The Washington State Ferry system has been operating a trial of onboard Wi-Fi for over two years: The system linking ferries and waiting areas with Internet access was supposed to operate for several months under a US Department of Transportation (DOT) grant that allowed Mobilisa, a firm located up in the tiny, marvelous town of Port Townsend, to test and deploy a network. Then, this firm would help write the RFP; they'd be barred from bidding, however. I wrote about this as part of an article on Wi-Fi on buses, trains, and boats for The New York Times back in July 2004. (That article led into the rail-based Internet access article I wrote for this week's Economist, too. Fruition of these services took two years, apparently.)
Parsons has been awarded the contract, according to a mailing from the WSF today, and it's confirmed on Mobilisa's ferry site.
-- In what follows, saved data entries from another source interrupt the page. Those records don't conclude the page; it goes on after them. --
-- ==== Sys2Proof/Machine/Ports.lean ====
section
/-! DEFINITION. The client side: presenting a command and taking a response (spec/10_state.md R29, spec/30_encoding.md R124), the accept step (R130), and the client-side pseudo-instructions q.write_retry, frame.write and frame.read (R134, spec/42_framing.md R250-R257). -/

namespace Sys2Proof.Machine

/-- A client or the handler presents a command and its payload as one unit on an empty port (R29, R126). A payload of
another length cannot be presented. -/
def State.present (p : PortId) (cmd : Word) (payload : List Word) (s : State) : State :=
  if s.hasPort p ∧ (s.port p).state = .empty ∧ payloadFits cmd payload then
    s.setPortState p (.requested cmd payload)
  else s

/-- A client presents a command of its own choice; a client inside a pseudo-instruction presents only that one's commands. -/
def State.clientPresent (p : PortId) (cmd : Word) (payload : List Word) (s : State) : State :=
  if (s.port p).prog.active then s else s.present p cmd payload

/-- Presenting an instruction's own packet. -/
def State.presentInstr (p : PortId) (i : Instr) (s : State) : State :=
  match encode i with
  | .command cmd payload => s.present p cmd payload
  | .bus _ => s

/-- The fault the accept step finds, in the order of R130. -/
def acceptFault (p : Params) (cmd : Word) (payload : List Word) : Option FaultCode :=
  match decodeCommand cmd payload with
  | .error _ => some .illegalCommand
  | .ok i => operandFault p i

/-- The accept step (R130). A faulting command's port stays Requested. -/
def State.accept (p : PortId) (s : State) : State :=
  if s.halted then s
  else match (s.port p).state with
    | .requested cmd payload =>
      match acceptFault s.cfg cmd payload with
      | some code => s.raiseOn code p cmd
      | none => (s.setPortState p (.executing cmd payload)).addWaiting (.port p)
    | _ => s

/-- The frame header (R251): TYPE, GRP, LEN from high to low. -/
def frameHeader (len : BitVec 16) (grp typ : BitVec 8) : Word := typ ++ grp ++ len

/-- LEN of a header word (R251, R253). -/
def frameLen (hdr : Word) : Nat := (hdr.extractLsb' 0 16).toNat

/-- FRAME_WRITE's expansion (R254): one Q_WRITE of the header and the payload words. -/
def frameWriteInstr (c : BitVec 4) (grp typ : BitVec 8) (words : List Word) : Instr :=
  .qWrite c (frameHeader (BitVec.ofNat 16 (1 + words.length)) grp typ :: words)

/-- What `frame.read` does next with the words got so far (R255): read again, or end with a status. -/
inductive FrameNext where
  | read (count : Nat)
  | finish (st : Status)
  deriving DecidableEq, Repr

/-- The loop of R255: the header first, then the checks on LEN, then the rest. -/
def frameNext (p : Params) (got : List Word) : FrameNext :=
  match got with
  | [] => .read 1
  | hdr :: _ =>
    let len := frameLen hdr
    if len = 0 then .finish .protocolError
    else match p.maxFrameWords with
      | some m =>
        if m < len then .finish .protocolError
        else if got.length < len then .read (len - got.length) else .finish .ok
      | none => if got.length < len then .read (len - got.length) else .finish .ok

/-- Whether the client on `p` may start a pseudo-instruction: its port is empty and none is in progress. -/
def State.clientFree (s : State) (p : PortId) : Bool :=
  s.hasPort p && decide ((s.port p).state = .empty) && !(s.port p).prog.active

/-- A client starts `frame.write` on an empty port; at most 65534 payload words (R254). -/
def State.frameWrite (p : PortId) (c : BitVec 4) (grp typ : BitVec 8) (words : List Word) (s : State) : State :=
  if words.length ≤ 65534 ∧ s.clientFree p then s.presentInstr p (frameWriteInstr c grp typ words) else s

/-- A client starts `frame.read` (R255). -/
def State.frameRead (p : PortId) (c : BitVec 4) (s : State) : State :=
  if s.clientFree p then s.setProg p (.reading c [] false) else s

/-- A client starts `q.write_retry` (R134). -/
def State.writeRetry (p : PortId) (c : BitVec 4) (words : List Word) (s : State) : State :=
  if s.clientFree p ∧ words.length < 65536 then s.setProg p (.retrying c words false) else s

/-- The pseudo-instruction in progress on `p` goes on: it presents its next command or ends (R134, R255). -/
def State.progress (p : PortId) (s : State) : State :=
  if s.hasPort p ∧ (s.port p).state = .empty then
    match (s.port p).prog with
    | .reading c got _ =>
      match frameNext s.cfg got with
      | .read n => (s.setProg p (.reading c got false)).presentInstr p (.qRead c (BitVec.ofNat 16 n))
      | .finish st => s.setProg p (.done st got)
    | .retrying c words _ => (s.setProg p (.retrying c words false)).presentInstr p (.qWrite c words)
    | _ => s
  else s

/-- `frame.read`'s deadline passes between two of its reads (R255, FRAME_DEADLINE). The session is not wedged. -/
def State.frameDeadline (p : PortId) (s : State) : State :=
  if s.cfg.frameDeadline ∧ (s.port p).state = .empty then
    match (s.port p).prog with
    | .reading _ got true => s.setProg p (.done .timeout got)
    | _ => s
  else s

/-- What a response means to the pseudo-instruction that waited for it (R134, R255). -/
def progAfter (g : Prog) (resp : Word) (data : List Word) : Prog :=
  match g with
  | .reading c got ready =>
    match respStatus resp with
    | some .ok => .reading c (got ++ data) true
    | some st => .done st got
    | none => .reading c got ready
  | .retrying c words ready =>
    match respStatus resp with
    | some .wouldBlock => .retrying c words true
    | some st => .done st []
    | none => .retrying c words ready
  | g => g

/-- The client takes the response, which empties the port (R124). -/
def State.take (p : PortId) (s : State) : State :=
  match (s.port p).state with
  | .responded resp data => s.setPort p { state := .empty, prog := progAfter (s.port p).prog resp data }
  | _ => s

end Sys2Proof.Machine
end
The service has been operated at no cost to date, but Parsons will convert it to a fee-based service. The ferry system had no interest in underwriting the service, although they said two years ago they thought the marketing value for a major telecom firm might have been worth offering no-cost access. During the transition, service will remain free, but there will be interruptions as Parsons installs its own gear. Parsons also won the VIA Rail contract in Canada several months ago, and they are actively involved in a number of transportation-related Wi-Fi operations and bids, given their international focus on the transport industry. The email from Parsons promises to increase the service's backhaul bandwidth, and to offer voice over IP in the future.
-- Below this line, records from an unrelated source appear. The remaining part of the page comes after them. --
-- ==== Sys2Proof/Laws/State.lean ====
section
/-! SUPPORT. What each named update of the state leaves alone, one lemma per field, and what it sets. -/

namespace Sys2Proof.Machine

/-! ### setChan -/

@[simp] theorem State.setChan_cfg (s : State) (i : Nat) (d : Chan) : (s.setChan i d).cfg = s.cfg := rfl
@[simp] theorem State.setChan_sess (s : State) (i : Nat) (d : Chan) : (s.setChan i d).sess = s.sess := rfl
@[simp] theorem State.setChan_waiting (s : State) (i : Nat) (d : Chan) : (s.setChan i d).waiting = s.waiting := rfl
@[simp] theorem State.setChan_wk (s : State) (i : Nat) (d : Chan) : (s.setChan i d).wk = s.wk := rfl
@[simp] theorem State.setChan_armed (s : State) (i : Nat) (d : Chan) : (s.setChan i d).armed = s.armed := rfl
@[simp] theorem State.setChan_clients (s : State) (i : Nat) (d : Chan) : (s.setChan i d).clients = s.clients := rfl
@[simp] theorem State.setChan_handlerPort (s : State) (i : Nat) (d : Chan) : (s.setChan i d).handlerPort = s.handlerPort := rfl
@[simp] theorem State.setChan_flt (s : State) (i : Nat) (d : Chan) : (s.setChan i d).flt = s.flt := rfl
@[simp] theorem State.setChan_seq (s : State) (i : Nat) (d : Chan) : (s.setChan i d).seq = s.seq := rfl
@[simp] theorem State.setChan_comp (s : State) (i : Nat) (d : Chan) : (s.setChan i d).comp = s.comp := rfl
@[simp] theorem State.setChan_rx (s : State) (i : Nat) (d : Chan) : (s.setChan i d).rx = s.rx := rfl
@[simp] theorem State.setChan_log (s : State) (i : Nat) (d : Chan) : (s.setChan i d).log = s.log := rfl
@[simp] theorem State.setChan_busResult (s : State) (i : Nat) (d : Chan) : (s.setChan i d).busResult = s.busResult := rfl
@[simp] theorem State.setChan_draw (s : State) (i : Nat) (d : Chan) : (s.setChan i d).draw = s.draw := rfl
@[simp] theorem State.setChan_turns (s : State) (i : Nat) (d : Chan) : (s.setChan i d).turns = s.turns := rfl
@[simp] theorem State.setChan_inputs (s : State) (i : Nat) (d : Chan) : (s.setChan i d).inputs = s.inputs := rfl
@[simp] theorem State.setChan_clock (s : State) (i : Nat) (d : Chan) : (s.setChan i d).clock = s.clock := rfl

/-! ### goto -/

@[simp] theorem State.goto_cfg (s : State) (l : Label) : (s.goto l).cfg = s.cfg := rfl
@[simp] theorem State.goto_sess (s : State) (l : Label) : (s.goto l).sess = s.sess := rfl
@[simp] theorem State.goto_waiting (s : State) (l : Label) : (s.goto l).waiting = s.waiting := rfl
@[simp] theorem State.goto_ch (s : State) (l : Label) : (s.goto l).ch = s.ch := rfl
@[simp] theorem State.goto_wk (s : State) (l : Label) : (s.goto l).wk = s.wk := rfl
@[simp] theorem State.goto_armed (s : State) (l : Label) : (s.goto l).armed = s.armed := rfl
@[simp] theorem State.goto_clients (s : State) (l : Label) : (s.goto l).clients = s.clients := rfl
@[simp] theorem State.goto_handlerPort (s : State) (l : Label) : (s.goto l).handlerPort = s.handlerPort := rfl
@[simp] theorem State.goto_flt (s : State) (l : Label) : (s.goto l).flt = s.flt := rfl
@[simp] theorem State.goto_comp (s : State) (l : Label) : (s.goto l).comp = s.comp := rfl
@[simp] theorem State.goto_rx (s : State) (l : Label) : (s.goto l).rx = s.rx := rfl
@[simp] theorem State.goto_log (s : State) (l : Label) : (s.goto l).log = s.log := rfl
@[simp] theorem State.goto_busResult (s : State) (l : Label) : (s.goto l).busResult = s.busResult := rfl
@[simp] theorem State.goto_draw (s : State) (l : Label) : (s.goto l).draw = s.draw := rfl
@[simp] theorem State.goto_turns (s : State) (l : Label) : (s.goto l).turns = s.turns := rfl
@[simp] theorem State.goto_inputs (s : State) (l : Label) : (s.goto l).inputs = s.inputs := rfl
@[simp] theorem State.goto_clock (s : State) (l : Label) : (s.goto l).clock = s.clock := rfl

/-! ### wedge -/

@[simp] theorem State.wedge_cfg (s : State) : (s.wedge).cfg = s.cfg := rfl
@[simp] theorem State.wedge_waiting (s : State) : (s.wedge).waiting = s.waiting := rfl
@[simp] theorem State.wedge_ch (s : State) : (s.wedge).ch = s.ch := rfl
@[simp] theorem State.wedge_wk (s : State) : (s.wedge).wk = s.wk := rfl
@[simp] theorem State.wedge_armed (s : State) : (s.wedge).armed = s.armed := rfl
@[simp] theorem State.wedge_clients (s : State) : (s.wedge).clients = s.clients := rfl
@[simp] theorem State.wedge_handlerPort (s : State) : (s.wedge).handlerPort = s.handlerPort := rfl
@[simp] theorem State.wedge_flt (s : State) : (s.wedge).flt = s.flt := rfl
@[simp] theorem State.wedge_seq (s : State) : (s.wedge).seq = s.seq := rfl
@[simp] theorem State.wedge_comp (s : State) : (s.wedge).comp = s.comp := rfl
@[simp] theorem State.wedge_rx (s : State) : (s.wedge).rx = s.rx := rfl
@[simp] theorem State.wedge_log (s : State) : (s.wedge).log = s.log := rfl
@[simp] theorem State.wedge_busResult (s : State) : (s.wedge).busResult = s.busResult := rfl
@[simp] theorem State.wedge_draw (s : State) : (s.wedge).draw = s.draw := rfl
@[simp] theorem State.wedge_turns (s : State) : (s.wedge).turns = s.turns := rfl
@[simp] theorem State.wedge_inputs (s : State) : (s.wedge).inputs = s.inputs := rfl
@[simp] theorem State.wedge_clock (s : State) : (s.wedge).clock = s.clock := rfl

/-! ### emit -/

@[simp] theorem State.emit_cfg (s : State) (k : LogKind) (c : Option Nat) : (s.emit k c).cfg = s.cfg := rfl
@[simp] theorem State.emit_sess (s : State) (k : LogKind) (c : Option Nat) : (s.emit k c).sess = s.sess := rfl
@[simp] theorem State.emit_waiting (s : State) (k : LogKind) (c : Option Nat) : (s.emit k c).waiting = s.waiting := rfl
@[simp] theorem State.emit_ch (s : State) (k : LogKind) (c : Option Nat) : (s.emit k c).ch = s.ch := rfl
@[simp] theorem State.emit_wk (s : State) (k : LogKind) (c : Option Nat) : (s.emit k c).wk = s.wk := rfl
@[simp] theorem State.emit_armed (s : State) (k : LogKind) (c : Option Nat) : (s.emit k c).armed = s.armed := rfl
@[simp] theorem State.emit_clients (s : State) (k : LogKind) (c : Option Nat) : (s.emit k c).clients = s.clients := rfl
@[simp] theorem State.emit_handlerPort (s : State) (k : LogKind) (c : Option Nat) : (s.emit k c).handlerPort = s.handlerPort := rfl
@[simp] theorem State.emit_flt (s : State) (k : LogKind) (c : Option Nat) : (s.emit k c).flt = s.flt := rfl
@[simp] theorem State.emit_seq (s : State) (k : LogKind) (c : Option Nat) : (s.emit k c).seq = s.seq := rfl
@[simp] theorem State.emit_comp (s : State) (k : LogKind) (c : Option Nat) : (s.emit k c).comp = s.comp := rfl
@[simp] theorem State.emit_rx (s : State) (k : LogKind) (c : Option Nat) : (s.emit k c).rx = s.rx := rfl
@[simp] theorem State.emit_busResult (s : State) (k : LogKind) (c : Option Nat) : (s.emit k c).busResult = s.busResult := rfl
@[simp] theorem State.emit_draw (s : State) (k : LogKind) (c : Option Nat) : (s.emit k c).draw = s.draw := rfl
@[simp] theorem State.emit_turns (s : State) (k : LogKind) (c : Option Nat) : (s.emit k c).turns = s.turns := rfl
@[simp] theorem State.emit_inputs (s : State) (k : LogKind) (c : Option Nat) : (s.emit k c).inputs = s.inputs := rfl
@[simp] theorem State.emit_clock (s : State) (k : LogKind) (c : Option Nat) : (s.emit k c).clock = s.clock := rfl

/-! ### raiseOn -/

@[simp] theorem State.raiseOn_cfg (s : State) (code : FaultCode) (p : PortId) (w : Word) : (s.raiseOn code p w).cfg = s.cfg := rfl
@[simp] theorem State.raiseOn_sess (s : State) (code : FaultCode) (p : PortId) (w : Word) : (s.raiseOn code p w).sess = s.sess := rfl
@[simp] theorem State.raiseOn_waiting (s : State) (code : FaultCode) (p : PortId) (w : Word) : (s.raiseOn code p w).waiting = s.waiting := rfl
@[simp] theorem State.raiseOn_ch (s : State) (code : FaultCode) (p : PortId) (w : Word) : (s.raiseOn code p w).ch = s.ch := rfl
@[simp] theorem State.raiseOn_wk (s : State) (code : FaultCode) (p : PortId) (w : Word) : (s.raiseOn code p w).wk = s.wk := rfl
@[simp] theorem State.raiseOn_armed (s : State) (code : FaultCode) (p : PortId) (w : Word) : (s.raiseOn code p w).armed = s.armed := rfl
@[simp] theorem State.raiseOn_clients (s : State) (code : FaultCode) (p : PortId) (w : Word) : (s.raiseOn code p w).clients = s.clients := rfl
@[simp] theorem State.raiseOn_handlerPort (s : State) (code : FaultCode) (p : PortId) (w : Word) : (s.raiseOn code p w).handlerPort = s.handlerPort := rfl
@[simp] theorem State.raiseOn_seq (s : State) (code : FaultCode) (p : PortId) (w : Word) : (s.raiseOn code p w).seq = s.seq := rfl
@[simp] theorem State.raiseOn_comp (s : State) (code : FaultCode) (p : PortId) (w : Word) : (s.raiseOn code p w).comp = s.comp := rfl
@[simp] theorem State.raiseOn_rx (s : State) (code : FaultCode) (p : PortId) (w : Word) : (s.raiseOn code p w).rx = s.rx := rfl
@[simp] theorem State.raiseOn_log (s : State) (code : FaultCode) (p : PortId) (w : Word) : (s.raiseOn code p w).log = s.log := rfl
@[simp] theorem State.raiseOn_busResult (s : State) (code : FaultCode) (p : PortId) (w : Word) : (s.raiseOn code p w).busResult = s.busResult := rfl
@[simp] theorem State.raiseOn_draw (s : State) (code : FaultCode) (p : PortId) (w : Word) : (s.raiseOn code p w).draw = s.draw := rfl
@[simp] theorem State.raiseOn_turns (s : State) (code : FaultCode) (p : PortId) (w : Word) : (s.raiseOn code p w).turns = s.turns := rfl
@[simp] theorem State.raiseOn_inputs (s : State) (code : FaultCode) (p : PortId) (w : Word) : (s.raiseOn code p w).inputs = s.inputs := rfl
@[simp] theorem State.raiseOn_clock (s : State) (code : FaultCode) (p : PortId) (w : Word) : (s.raiseOn code p w).clock = s.clock := rfl

/-! ### raise -/

@[simp] theorem State.raise_cfg (s : State) (code : FaultCode) : (s.raise code).cfg = s.cfg := rfl
@[simp] theorem State.raise_sess (s : State) (code : FaultCode) : (s.raise code).sess = s.sess := rfl
@[simp] theorem State.raise_waiting (s : State) (code : FaultCode) : (s.raise code).waiting = s.waiting := rfl
@[simp] theorem State.raise_ch (s : State) (code : FaultCode) : (s.raise code).ch = s.ch := rfl
@[simp] theorem State.raise_wk (s : State) (code : FaultCode) : (s.raise code).wk = s.wk := rfl
@[simp] theorem State.raise_armed (s : State) (code : FaultCode) : (s.raise code).armed = s.armed := rfl
@[simp] theorem State.raise_clients (s : State) (code : FaultCode) : (s.raise code).clients = s.clients := rfl
@[simp] theorem State.raise_handlerPort (s : State) (code : FaultCode) : (s.raise code).handlerPort = s.handlerPort := rfl
@[simp] theorem State.raise_seq (s : State) (code : FaultCode) : (s.raise code).seq = s.seq := rfl
@[simp] theorem State.raise_comp (s : State) (code : FaultCode) : (s.raise code).comp = s.comp := rfl
@[simp] theorem State.raise_rx (s : State) (code : FaultCode) : (s.raise code).rx = s.rx := rfl
@[simp] theorem State.raise_log (s : State) (code : FaultCode) : (s.raise code).log = s.log := rfl
@[simp] theorem State.raise_busResult (s : State) (code : FaultCode) : (s.raise code).busResult = s.busResult := rfl
@[simp] theorem State.raise_draw (s : State) (code : FaultCode) : (s.raise code).draw = s.draw := rfl
@[simp] theorem State.raise_turns (s : State) (code : FaultCode) : (s.raise code).turns = s.turns := rfl
@[simp] theorem State.raise_inputs (s : State) (code : FaultCode) : (s.raise code).inputs = s.inputs := rfl
@[simp] theorem State.raise_clock (s : State) (code : FaultCode) : (s.raise code).clock = s.clock := rfl

/-! ### release -/

@[simp] theorem State.release_cfg (s : State) : (s.release).cfg = s.cfg := rfl
@[simp] theorem State.release_waiting (s : State) : (s.release).waiting = s.waiting := rfl
@[simp] theorem State.release_ch (s : State) : (s.release).ch = s.ch := rfl
@[simp] theorem State.release_wk (s : State) : (s.release).wk = s.wk := rfl
@[simp] theorem State.release_armed (s : State) : (s.release).armed = s.armed := rfl
@[simp] theorem State.release_clients (s : State) : (s.release).clients = s.clients := rfl
@[simp] theorem State.release_handlerPort (s : State) : (s.release).handlerPort = s.handlerPort := rfl
@[simp] theorem State.release_flt (s : State) : (s.release).flt = s.flt := rfl
@[simp] theorem State.release_comp (s : State) : (s.release).comp = s.comp := rfl
@[simp] theorem State.release_rx (s : State) : (s.release).rx = s.rx := rfl
@[simp] theorem State.release_log (s : State) : (s.release).log = s.log := rfl
@[simp] theorem State.release_busResult (s : State) : (s.release).busResult = s.busResult := rfl
@[simp] theorem State.release_draw (s : State) : (s.release).draw = s.draw := rfl
@[simp] theorem State.release_turns (s : State) : (s.release).turns = s.turns := rfl
@[simp] theorem State.release_inputs (s : State) : (s.release).inputs = s.inputs := rfl
@[simp] theorem State.release_clock (s : State) : (s.release).clock = s.clock := rfl

/-! ### dropWaiting -/

@[simp] theorem State.dropWaiting_cfg (s : State) (q : Requester) : (s.dropWaiting q).cfg = s.cfg := rfl
@[simp] theorem State.dropWaiting_sess (s : State) (q : Requester) : (s.dropWaiting q).sess = s.sess := rfl
@[simp] theorem State.dropWaiting_ch (s : State) (q : Requester) : (s.dropWaiting q).ch = s.ch := rfl
@[simp] theorem State.dropWaiting_wk (s : State) (q : Requester) : (s.dropWaiting q).wk = s.wk := rfl
@[simp] theorem State.dropWaiting_armed (s : State) (q : Requester) : (s.dropWaiting q).armed = s.armed := rfl
@[simp] theorem State.dropWaiting_clients (s : State) (q : Requester) : (s.dropWaiting q).clients = s.clients := rfl
@[simp] theorem State.dropWaiting_handlerPort (s : State) (q : Requester) : (s.dropWaiting q).handlerPort = s.handlerPort := rfl
@[simp] theorem State.dropWaiting_flt (s : State) (q : Requester) : (s.dropWaiting q).flt = s.flt := rfl
@[simp] theorem State.dropWaiting_seq (s : State) (q : Requester) : (s.dropWaiting q).seq = s.seq := rfl
@[simp] theorem State.dropWaiting_comp (s : State) (q : Requester) : (s.dropWaiting q).comp = s.comp := rfl
@[simp] theorem State.dropWaiting_rx (s : State) (q : Requester) : (s.dropWaiting q).rx = s.rx := rfl
@[simp] theorem State.dropWaiting_log (s : State) (q : Requester) : (s.dropWaiting q).log = s.log := rfl
@[simp] theorem State.dropWaiting_busResult (s : State) (q : Requester) : (s.dropWaiting q).busResult = s.busResult := rfl
@[simp] theorem State.dropWaiting_draw (s : State) (q : Requester) : (s.dropWaiting q).draw = s.draw := rfl
@[simp] theorem State.dropWaiting_turns (s : State) (q : Requester) : (s.dropWaiting q).turns = s.turns := rfl
@[simp] theorem State.dropWaiting_inputs (s : State) (q : Requester) : (s.dropWaiting q).inputs = s.inputs := rfl
@[simp] theorem State.dropWaiting_clock (s : State) (q : Requester) : (s.dropWaiting q).clock = s.clock := rfl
The WSF handles about half of all passenger trips on ferries in the US--a total of about 25 million passenger trips each year--and a considerable but smaller fraction of all car ferry trips. Half of the WSF passengers are commuters. (Staten Island Ferries has 20m yearly riders, and while they added Wi-Fi to terminals some time ago, I have heard nothing about on-board access on the short hop it covers.)
Typical commuter runs from Bainbridge Island and the Olympic Peninsula's Kingston port take about 30 minutes, but wait times can be one to two hours or longer during rush hour. Because the service was designed to cover the extensive car waiting areas, someone could remain in their car and get work done during those long periods while they're just parked.